[Start of Attachment]
/-- HBM_GROUP_TRAINED, R716: the stacks of the next row with the spare rows they mapped; the ones that failed
retire their fields. -/
def execHbmGroupTrained (failed : List StackFail) (spares : List (FieldId × BitVec 24)) (s : State) : Out :=
  if decide (s.boot.stage ≠ .hbm) || s.frozen then .next s
  else
    let row := s.boot.groupsDone
    let s1 := (List.range 10).foldl (fun (t : State) c =>
      let f := 10 * row + c
      if t.fieldMode f = 2 then t
      else match failed.find? (fun x => decide (x.field.val = f)) with
        | some x => t.stackLoss f (if x.retrain then 5 else 1) x.pc.toNat x.lane.toNat true
        | none =>
          let t1 := (t.setF RF.HBM_ID_STATE f 0 hbmUp).setFlag RF.HBM_TRAIN_PASS f 0 true
          match spares.find? (fun x => decide (x.1.val = f)) with
          | some x => t1.setF RF.HBM_TRAIN_SPARES f 0 x.2.toNat
          | none => t1) s
    let s2 := s1.modBoot (fun b => { b with groupsDone := row + 1 })
    .next (if row = 7 then s2.nextStage .seams else s2)

/-- SEAMS_TRAINED, R717: the seams that trained DOWN, and the spare wires each edge uses. -/
def execSeamsTrained (failed : List (FieldId × Fin 4)) (spares : List (FieldId × Fin 4 × BitVec 4))
    (s : State) : Out :=
  if decide (s.boot.stage ≠ .seams) || s.frozen then .next s
  else
    let s1 := spares.foldl (fun (t : State) x =>
      if (neighbour x.1.val x.2.1.val).isSome then
        t.setF RF.FLD_SEAMn_STATE_SPARES_USED x.1.val x.2.1.val x.2.2.toNat
      else t) s.seamsOpen
    let s2 := failed.foldl (fun (t : State) x => t.seamDown x.1.val x.2.val) s1
    .next (s2.nextStage .selfcheck)

/-! ### Stages 5 to 8 -/

/-- The querns of a field (R717): the eight lowest that pass are enabled, the one left is the spare, usable
if it passed. -/
def State.checkQuerns (s : State) (f bad : Nat) : State :=
  let good := (List.range 9).filter (fun q => !bad.testBit q)
  let on := good.take 8
  ((List.range 9).foldl (fun (t : State) q =>
    (t.setFlag RF.QRN_ID_ENABLED (f * 9 + q) 0 (decide (q ∈ on))).setFlag RF.QRN_ID_SPARE (f * 9 + q) 0
      (decide (q ∉ on) && decide (q ∈ good))) s).renumberQuerns f

/-- The outcome of a field's self-check (R717). -/
def State.selfcheckField (s : State) (x : SelfFail) : State :=
  let f := x.field.val
  let few := decide (((List.range 9).filter (fun q => !x.querns.toNat.testBit q)).length < 8)
  if s.fieldMode f = 2 then s
  else if x.spine then s.retireField f causeSpine 0 true true
  else if !s.inService f then s
  else if x.body || few then s.retireField f causeBody 0 false true
  else
    let s1 := s.checkQuerns f x.querns.toNat
    if x.loom && decide (f % 2 = 0) then s1.setFlag RF.WFR_FLDf_STATUS_LOM_FENCED 0 f true else s1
[End of Attachment]
*Work to complete:* Restate all the material above, keeping each word as it is.

*Written answer:*
/-- HBM_GROUP_TRAINED, R716: the stacks of the next row with the spare rows they mapped; the ones that failed
retire their fields. -/
def execHbmGroupTrained (failed : List StackFail) (spares : List (FieldId × BitVec 24)) (s : State) : Out :=
  if decide (s.boot.stage ≠ .hbm) || s.frozen then .next s
  else
    let row := s.boot.groupsDone
    let s1 := (List.range 10).foldl (fun (t : State) c =>
      let f := 10 * row + c
      if t.fieldMode f = 2 then t
      else match failed.find? (fun x => decide (x.field.val = f)) with
        | some x => t.stackLoss f (if x.retrain then 5 else 1) x.pc.toNat x.lane.toNat true
        | none =>
          let t1 := (t.setF RF.HBM_ID_STATE f 0 hbmUp).setFlag RF.HBM_TRAIN_PASS f 0 true
          match spares.find? (fun x => decide (x.1.val = f)) with
          | some x => t1.setF RF.HBM_TRAIN_SPARES f 0 x.2.toNat
          | none => t1) s
    let s2 := s1.modBoot (fun b => { b with groupsDone := row + 1 })
    .next (if row = 7 then s2.nextStage .seams else s2)

/-- SEAMS_TRAINED, R717: the seams that trained DOWN, and the spare wires each edge uses. -/
def execSeamsTrained (failed : List (FieldId × Fin 4)) (spares : List (FieldId × Fin 4 × BitVec 4))
    (s : State) : Out :=
  if decide (s.boot.stage ≠ .seams) || s.frozen then .next s
  else
    let s1 := spares.foldl (fun (t : State) x =>
      if (neighbour x.1.val x.2.1.val).isSome then
        t.setF RF.FLD_SEAMn_STATE_SPARES_USED x.1.val x.2.1.val x.2.2.toNat
      else t) s.seamsOpen
    let s2 := failed.foldl (fun (t : State) x => t.seamDown x.1.val x.2.val) s1
    .next (s2.nextStage .selfcheck)

/-! ### Stages 5 to 8 -/

/-- The querns of a field (R717): the eight lowest that pass are enabled, the one left is the spare, usable
if it passed. -/
def State.checkQuerns (s : State) (f bad : Nat) : State :=
  let good := (List.range 9).filter (fun q => !bad.testBit q)
  let on := good.take 8
  ((List.range 9).foldl (fun (t : State) q =>
    (t.setFlag RF.QRN_ID_ENABLED (f * 9 + q) 0 (decide (q ∈ on))).setFlag RF.QRN_ID_SPARE (f * 9 + q) 0
      (decide (q ∉ on) && decide (q ∈ good))) s).renumberQuerns f

/-- The outcome of a field's self-check (R717). -/
def State.selfcheckField (s : State) (x : SelfFail) : State :=
  let f := x.field.val
  let few := decide (((List.range 9).filter (fun q => !x.querns.toNat.testBit q)).length < 8)
  if s.fieldMode f = 2 then s
  else if x.spine then s.retireField f causeSpine 0 true true
  else if !s.inService f then s
  else if x.body || few then s.retireField f causeBody 0 false true
  else
    let s1 := s.checkQuerns f x.querns.toNat
    if x.loom && decide (f % 2 = 0) then s1.setFlag RF.WFR_FLDf_STATUS_LOM_FENCED 0 f true else s1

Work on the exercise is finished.